§ Work instructions: For each line in the data below that has the word "replicate", copy that line.

§ Given records:

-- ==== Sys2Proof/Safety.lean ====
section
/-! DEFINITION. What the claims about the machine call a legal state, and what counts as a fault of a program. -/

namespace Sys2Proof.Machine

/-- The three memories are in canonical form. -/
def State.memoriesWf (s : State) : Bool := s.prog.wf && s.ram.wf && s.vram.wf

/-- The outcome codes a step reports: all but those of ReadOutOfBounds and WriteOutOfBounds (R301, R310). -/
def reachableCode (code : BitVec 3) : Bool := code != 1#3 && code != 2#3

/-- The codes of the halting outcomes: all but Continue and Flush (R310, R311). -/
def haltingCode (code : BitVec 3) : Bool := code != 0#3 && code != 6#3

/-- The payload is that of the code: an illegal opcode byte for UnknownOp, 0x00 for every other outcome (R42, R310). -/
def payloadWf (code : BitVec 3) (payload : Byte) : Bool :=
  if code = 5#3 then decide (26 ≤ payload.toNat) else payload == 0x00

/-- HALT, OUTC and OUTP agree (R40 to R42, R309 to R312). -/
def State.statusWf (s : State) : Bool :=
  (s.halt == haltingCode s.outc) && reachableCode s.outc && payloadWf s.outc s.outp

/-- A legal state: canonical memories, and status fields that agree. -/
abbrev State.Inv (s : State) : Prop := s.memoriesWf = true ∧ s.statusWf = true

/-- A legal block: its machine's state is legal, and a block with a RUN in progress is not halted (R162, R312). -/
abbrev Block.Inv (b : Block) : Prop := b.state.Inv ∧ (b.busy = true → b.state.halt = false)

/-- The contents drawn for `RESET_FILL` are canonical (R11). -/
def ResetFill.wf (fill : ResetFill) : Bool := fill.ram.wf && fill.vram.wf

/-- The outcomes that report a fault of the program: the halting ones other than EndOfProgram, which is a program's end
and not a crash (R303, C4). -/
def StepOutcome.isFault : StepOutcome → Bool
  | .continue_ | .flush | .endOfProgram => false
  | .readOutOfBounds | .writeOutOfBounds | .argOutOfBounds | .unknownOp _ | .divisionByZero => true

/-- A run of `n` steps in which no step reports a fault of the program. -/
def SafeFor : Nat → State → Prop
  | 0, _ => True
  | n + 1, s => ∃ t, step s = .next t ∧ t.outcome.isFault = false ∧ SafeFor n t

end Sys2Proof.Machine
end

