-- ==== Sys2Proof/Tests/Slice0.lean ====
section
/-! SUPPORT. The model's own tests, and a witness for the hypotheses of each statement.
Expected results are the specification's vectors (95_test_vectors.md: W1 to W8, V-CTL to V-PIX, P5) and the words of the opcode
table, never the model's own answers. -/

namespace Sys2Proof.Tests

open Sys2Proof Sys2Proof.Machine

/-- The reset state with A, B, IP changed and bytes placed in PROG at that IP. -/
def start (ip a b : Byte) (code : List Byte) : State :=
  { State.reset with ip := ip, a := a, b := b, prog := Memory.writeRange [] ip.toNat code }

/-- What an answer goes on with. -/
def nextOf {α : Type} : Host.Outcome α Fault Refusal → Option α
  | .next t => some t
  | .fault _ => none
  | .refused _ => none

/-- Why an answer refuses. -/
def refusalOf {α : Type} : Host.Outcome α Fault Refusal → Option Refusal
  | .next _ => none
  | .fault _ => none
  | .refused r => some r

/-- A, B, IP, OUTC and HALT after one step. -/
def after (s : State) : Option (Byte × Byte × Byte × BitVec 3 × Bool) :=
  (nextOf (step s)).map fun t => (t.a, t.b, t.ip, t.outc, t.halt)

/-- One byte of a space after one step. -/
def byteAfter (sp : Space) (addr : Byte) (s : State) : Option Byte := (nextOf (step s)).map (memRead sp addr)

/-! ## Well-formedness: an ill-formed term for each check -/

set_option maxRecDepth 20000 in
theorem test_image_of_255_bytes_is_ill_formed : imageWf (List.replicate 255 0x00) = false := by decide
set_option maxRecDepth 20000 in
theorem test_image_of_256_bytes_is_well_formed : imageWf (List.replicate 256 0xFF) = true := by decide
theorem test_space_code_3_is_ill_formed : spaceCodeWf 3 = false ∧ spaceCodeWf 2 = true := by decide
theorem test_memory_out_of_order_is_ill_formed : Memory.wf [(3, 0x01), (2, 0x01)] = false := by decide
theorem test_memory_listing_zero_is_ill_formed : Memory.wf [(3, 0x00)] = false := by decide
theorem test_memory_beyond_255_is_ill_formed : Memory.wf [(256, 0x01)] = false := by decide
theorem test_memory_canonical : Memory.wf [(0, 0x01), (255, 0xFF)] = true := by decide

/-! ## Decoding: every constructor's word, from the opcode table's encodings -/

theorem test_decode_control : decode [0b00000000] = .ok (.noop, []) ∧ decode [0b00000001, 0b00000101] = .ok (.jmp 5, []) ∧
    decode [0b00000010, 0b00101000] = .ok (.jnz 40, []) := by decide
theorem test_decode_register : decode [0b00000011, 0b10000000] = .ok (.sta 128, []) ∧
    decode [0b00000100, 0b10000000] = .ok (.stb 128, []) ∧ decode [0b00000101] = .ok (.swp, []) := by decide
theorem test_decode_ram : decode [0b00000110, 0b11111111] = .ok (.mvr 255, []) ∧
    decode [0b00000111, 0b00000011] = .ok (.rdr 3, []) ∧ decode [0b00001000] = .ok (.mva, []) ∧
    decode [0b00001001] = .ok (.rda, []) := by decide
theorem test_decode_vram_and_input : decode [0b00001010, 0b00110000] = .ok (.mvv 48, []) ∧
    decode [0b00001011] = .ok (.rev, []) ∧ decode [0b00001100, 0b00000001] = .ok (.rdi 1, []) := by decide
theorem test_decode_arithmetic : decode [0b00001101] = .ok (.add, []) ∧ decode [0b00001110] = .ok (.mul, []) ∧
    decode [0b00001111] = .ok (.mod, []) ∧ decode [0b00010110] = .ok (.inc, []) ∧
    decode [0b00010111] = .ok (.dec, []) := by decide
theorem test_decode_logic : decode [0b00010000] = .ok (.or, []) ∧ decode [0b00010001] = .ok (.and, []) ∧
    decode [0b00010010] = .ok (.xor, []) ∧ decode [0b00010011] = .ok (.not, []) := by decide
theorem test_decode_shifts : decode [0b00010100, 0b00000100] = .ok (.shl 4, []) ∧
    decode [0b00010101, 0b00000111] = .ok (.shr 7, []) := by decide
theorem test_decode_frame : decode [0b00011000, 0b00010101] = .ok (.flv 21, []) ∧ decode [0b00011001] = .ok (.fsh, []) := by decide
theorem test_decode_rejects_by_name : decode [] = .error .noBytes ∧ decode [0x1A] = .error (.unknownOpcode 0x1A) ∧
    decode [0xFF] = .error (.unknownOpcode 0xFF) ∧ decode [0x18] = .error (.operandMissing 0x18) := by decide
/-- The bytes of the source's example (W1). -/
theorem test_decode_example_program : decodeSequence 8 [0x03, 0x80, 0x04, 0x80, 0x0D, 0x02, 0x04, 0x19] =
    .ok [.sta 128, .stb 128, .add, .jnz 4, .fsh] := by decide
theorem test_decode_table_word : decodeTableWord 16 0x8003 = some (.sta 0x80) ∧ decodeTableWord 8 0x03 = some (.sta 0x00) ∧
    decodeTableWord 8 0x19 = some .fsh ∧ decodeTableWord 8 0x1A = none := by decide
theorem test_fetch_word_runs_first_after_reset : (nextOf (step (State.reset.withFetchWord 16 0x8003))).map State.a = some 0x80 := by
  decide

§ Task output:
theorem test_image_of_255_bytes_is_ill_formed : imageWf (List.replicate 255 0x00) = false := by decide
theorem test_image_of_256_bytes_is_well_formed : imageWf (List.replicate 256 0xFF) = true := by decide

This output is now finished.